Step 4 - writing the algorithms
Time now to work out what the different programs will do. Here's what the program to prepare your words should do:
'Go to the sheet of words
'For each word in column A
'strip out spaces and punctuation, and
'put the result in the cell to its right
'put the length of this stripped text in
'Work out how many words (and letters) there
'are, and suggest a grid size to user
Here's what the macro to create the grid might look like:
'Check user is happy to reset everything
'Go to the old grid sheet and delete its contents
'Go to the list of words and mark each as not found
'Hide all the rows below (and columns to the right)
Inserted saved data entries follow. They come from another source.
@[simp] theorem State.flightGuilty_kept (s : State) (r : DescRef) :
    (State.flightGuilty s r).kept = s.kept := by
  unfold State.flightGuilty
  repeat' (first | with_reducible rfl | simp only [↓kept_with, ↓kept_ite, ite_self, ↓State.flightDone_kept, ↓State.updFlight_kept] | refine kept_foldl (fun _ _ => ?_) ?_ | split | rfl)

@[simp] theorem State.setPhase_kept (s : State) (e : Nat) (v : Bool) :
    (State.setPhase s e v).kept = s.kept := by
  unfold State.setPhase
  repeat' (first | with_reducible rfl | simp only [↓kept_with, ↓kept_ite, ite_self] | refine kept_foldl (fun _ _ => ?_) ?_ | split | rfl)

@[simp] theorem State.flipPair_kept (s : State) (c : Nat) (b : Nat) :
    (State.flipPair s c b).kept = s.kept := by
  unfold State.flipPair
  repeat' (first | with_reducible rfl | simp only [↓kept_with, ↓kept_ite, ite_self, ↓State.setPhase_kept] | refine kept_foldl (fun _ _ => ?_) ?_ | split | rfl)

@[simp] theorem State.flipBoth_kept (s : State) (c : Nat) (b : Nat) :
    (State.flipBoth s c b).kept = s.kept := by
  unfold State.flipBoth
  repeat' (first | with_reducible rfl | simp only [↓kept_with, ↓kept_ite, ite_self, ↓State.flipPair_kept, ↓State.odSetN_kept] | refine kept_foldl (fun _ _ => ?_) ?_ | split | rfl)

@[simp] theorem State.flipIn_kept (s : State) (c : Nat) (b : Nat) :
    (State.flipIn s c b).kept = s.kept := by
  unfold State.flipIn
  repeat' (first | with_reducible rfl | simp only [↓kept_with, ↓kept_ite, ite_self, ↓State.setPhase_kept] | refine kept_foldl (fun _ _ => ?_) ?_ | split | rfl)

@[simp] theorem State.flitDiscard_kept (s : State) (n : Nat) :
    (State.flitDiscard s n).kept = s.kept := by
  unfold State.flitDiscard
  repeat' (first | with_reducible rfl | simp only [↓kept_with, ↓kept_ite, ite_self, ↓State.odInc_kept, ↓State.setLink_kept] | refine kept_foldl (fun _ _ => ?_) ?_ | split | rfl)

@[simp] theorem State.slot_kept (s : State) (n : Nat) (sop : Bool) (eop : Bool) (b : List Byte) :
    (State.slot s n sop eop b).kept = s.kept := by
  unfold State.slot
  repeat' (first | with_reducible rfl | simp only [↓kept_with, ↓kept_ite, ite_self, ↓State.odInc_kept, ↓State.setLink_kept] | refine kept_foldl (fun _ _ => ?_) ?_ | split | rfl)

@[simp] theorem State.flitIn_kept (s : State) (n : Nat) (flit : List Byte) :
    (State.flitIn s n flit).kept = s.kept := by
  unfold State.flitIn
  repeat' (first | with_reducible rfl | simp only [↓kept_with, ↓kept_ite, ite_self, ↓State.flitDiscard_kept, ↓State.setLink_kept, ↓State.slot_kept, ↓State.updLink_kept] | refine kept_foldl (fun _ _ => ?_) ?_ | split | rfl)

@[simp] theorem State.hcClear_kept (s : State) (p : Nat) :
    (State.hcClear s p).kept = s.kept := by
  unfold State.hcClear
  repeat' (first | with_reducible rfl | simp only [↓kept_with, ↓kept_ite, ite_self] | refine kept_foldl (fun _ _ => ?_) ?_ | split | rfl)

@[simp] theorem State.stopQueues_kept (s : State) (q : Nat → Bool) :
    (State.stopQueues s q).kept = s.kept := by
  unfold State.stopQueues
  repeat' (first | with_reducible rfl | simp only [↓kept_with, ↓kept_ite, ite_self, ↓State.qGo_kept] | refine kept_foldl (fun _ _ => ?_) ?_ | split | rfl)

@[simp] theorem State.tdiError_kept (s : State) (p : Nat) :
    (State.tdiError s p).kept = s.kept := by
  unfold State.tdiError
  repeat' (first | with_reducible rfl | simp only [↓kept_with, ↓kept_ite, ite_self, ↓State.odSetN_kept, ↓State.stopQueues_kept] | refine kept_foldl (fun _ _ => ?_) ?_ | split | rfl)
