@[simp] theorem State.updCmd_pending (i : Nat) (f : SCmd → SCmd) : (s.updCmd i f).pending = s.pending := rfl
@[simp] theorem State.updCmd_mem (i : Nat) (f : SCmd → SCmd) : (s.updCmd i f).mem = s.mem := rfl
@[simp] theorem State.updCmd_hostMem (i : Nat) (f : SCmd → SCmd) : (s.updCmd i f).hostMem = s.hostMem := rfl
@[simp] theorem State.updCmd_od (i : Nat) (f : SCmd → SCmd) : (s.updCmd i f).od = s.od := rfl
@[simp] theorem State.updCmd_clk (i : Nat) (f : SCmd → SCmd) : (s.updCmd i f).clk = s.clk := rfl
@[simp] theorem State.updCmd_links (i : Nat) (f : SCmd → SCmd) : (s.updCmd i f).links = s.links := rfl
@[simp] theorem State.updCmd_fabric (i : Nat) (f : SCmd → SCmd) : (s.updCmd i f).fabric = s.fabric := rfl
@[simp] theorem State.updCmd_ftime (i : Nat) (f : SCmd → SCmd) : (s.updCmd i f).ftime = s.ftime := rfl
@[simp] theorem State.updCmd_memory (i : Nat) (f : SCmd → SCmd) : (s.updCmd i f).memory = s.memory := rfl
@[simp] theorem State.updCmd_eps (i : Nat) (f : SCmd → SCmd) : (s.updCmd i f).eps = s.eps := rfl
@[simp] theorem State.updCmd_agents (i : Nat) (f : SCmd → SCmd) : (s.updCmd i f).agents = s.agents := rfl
@[simp] theorem State.updCmd_queues (i : Nat) (f : SCmd → SCmd) : (s.updCmd i f).queues = s.queues := rfl
@[simp] theorem State.updCmd_colls (i : Nat) (f : SCmd → SCmd) : (s.updCmd i f).colls = s.colls := rfl
@[simp] theorem State.updCmd_hcnt (i : Nat) (f : SCmd → SCmd) : (s.updCmd i f).hcnt = s.hcnt := rfl
@[simp] theorem State.updCmd_disp (i : Nat) (f : SCmd → SCmd) : (s.updCmd i f).disp = s.disp := rfl
@[simp] theorem State.updCmd_cores (i : Nat) (f : SCmd → SCmd) : (s.updCmd i f).cores = s.cores := rfl
@[simp] theorem State.updCmd_parts (i : Nat) (f : SCmd → SCmd) : (s.updCmd i f).parts = s.parts := rfl
@[simp] theorem State.updCmd_fns (i : Nat) (f : SCmd → SCmd) : (s.updCmd i f).fns = s.fns := rfl
@[simp] theorem State.updCmd_mgmt (i : Nat) (f : SCmd → SCmd) : (s.updCmd i f).mgmt = s.mgmt := rfl
@[simp] theorem State.updCmd_trace (i : Nat) (f : SCmd → SCmd) : (s.updCmd i f).trace = s.trace := rfl
@[simp] theorem State.updCmd_faults (i : Nat) (f : SCmd → SCmd) : (s.updCmd i f).faults = s.faults := rfl
@[simp] theorem State.updCmd_sec (i : Nat) (f : SCmd → SCmd) : (s.updCmd i f).sec = s.sec := rfl
@[simp] theorem State.updCmd_power (i : Nat) (f : SCmd → SCmd) : (s.updCmd i f).power = s.power := rfl
@[simp] theorem State.updCmd_thermal (i : Nat) (f : SCmd → SCmd) : (s.updCmd i f).thermal = s.thermal := rfl
@[simp] theorem State.updCmd_taps (i : Nat) (f : SCmd → SCmd) : (s.updCmd i f).taps = s.taps := rfl
@[simp] theorem State.updCmd_fw (i : Nat) (f : SCmd → SCmd) : (s.updCmd i f).fw = s.fw := rfl
@[simp] theorem State.updCmd_life (i : Nat) (f : SCmd → SCmd) : (s.updCmd i f).life = s.life := rfl
@[simp] theorem State.updCmd_stored (i : Nat) (f : SCmd → SCmd) : (s.updCmd i f).stored = s.stored := rfl
@[simp] theorem State.updCmd_free (i : Nat) (f : SCmd → SCmd) : (s.updCmd i f).free = s.free := rfl
@[simp] theorem State.updCmd_out (i : Nat) (f : SCmd → SCmd) : (s.updCmd i f).out = s.out := rfl

end Sys2Proof.Machine
end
'of the grid (taking the sizes from the parameter
'Set the cell alignment and row height/column
'width of each cell in the grid
Here's my outline algorithm to check (for any cell) if it can start any word fitting into the grid in any direction:
'check that the user has one cell selected, and that
'it's within the grid
'Loop down the list of words which haven't yet been
'found, starting with the longest. For each such word:
'Loop over the column of directions on the Directions
'sheet, getting the row and column offset for each. For
'Check how many cells there are in this direction. If
'Create a string variable containing the "word" spelt
'if you follow the letters in this direction. Compare
'this to the word you're looking for. Do they match?
'Yes ==> colour each cell of the word and show a
'dialog box on screen asking the user if they want
'to accept the word (if they do, reset background
'colour to white and end macro; otherwise, go on
'to next direction)
'No ==> go on to next direction
'end the condition
'If reach this point, no words found (or at least,
'no words acceptable to user) - say so
'check if there are still words left to find, and
'show message if there aren't
To show you what this last algorithm might look like in practice, here's how I started:
My original algorithm for trying to insert one word.
These instructions - half VBA, half English - are often called pseudo-code. If you can't write down in English what your macro will do, you have no hope of converting your instructions into VBA!
Step 5 - writing the code
As I mentioned at the start of this blog, you can download my final Excel workbook and see the code for yourself. Here are some things I didn't do:
|Testing||There may (will!) be bugs in the code, because I'm not releasing it as a commercial product! There's also the question of who will be using the system (if you're the only one who'll be using your system, you don't have to dot all your i's and cross your t's).|
|Speed trial||Sometimes when writing systems I have speed in mind all the time, and optimise everything to run as quickly as possible. For this system the volume of data and nature of how the system will be used meant that speed wasn't going to be an issue, so why waste time coding to save a few seconds? Instead I've written the system to be easy to understand and use, at the expense of a few extra seconds of processing time.|
This gives the last lesson: tailor your system to your user base. The stages I missed out above would at least double the development time of the system, so it makes sense only to do them if my application is either mission critical or if it will be used by many different users.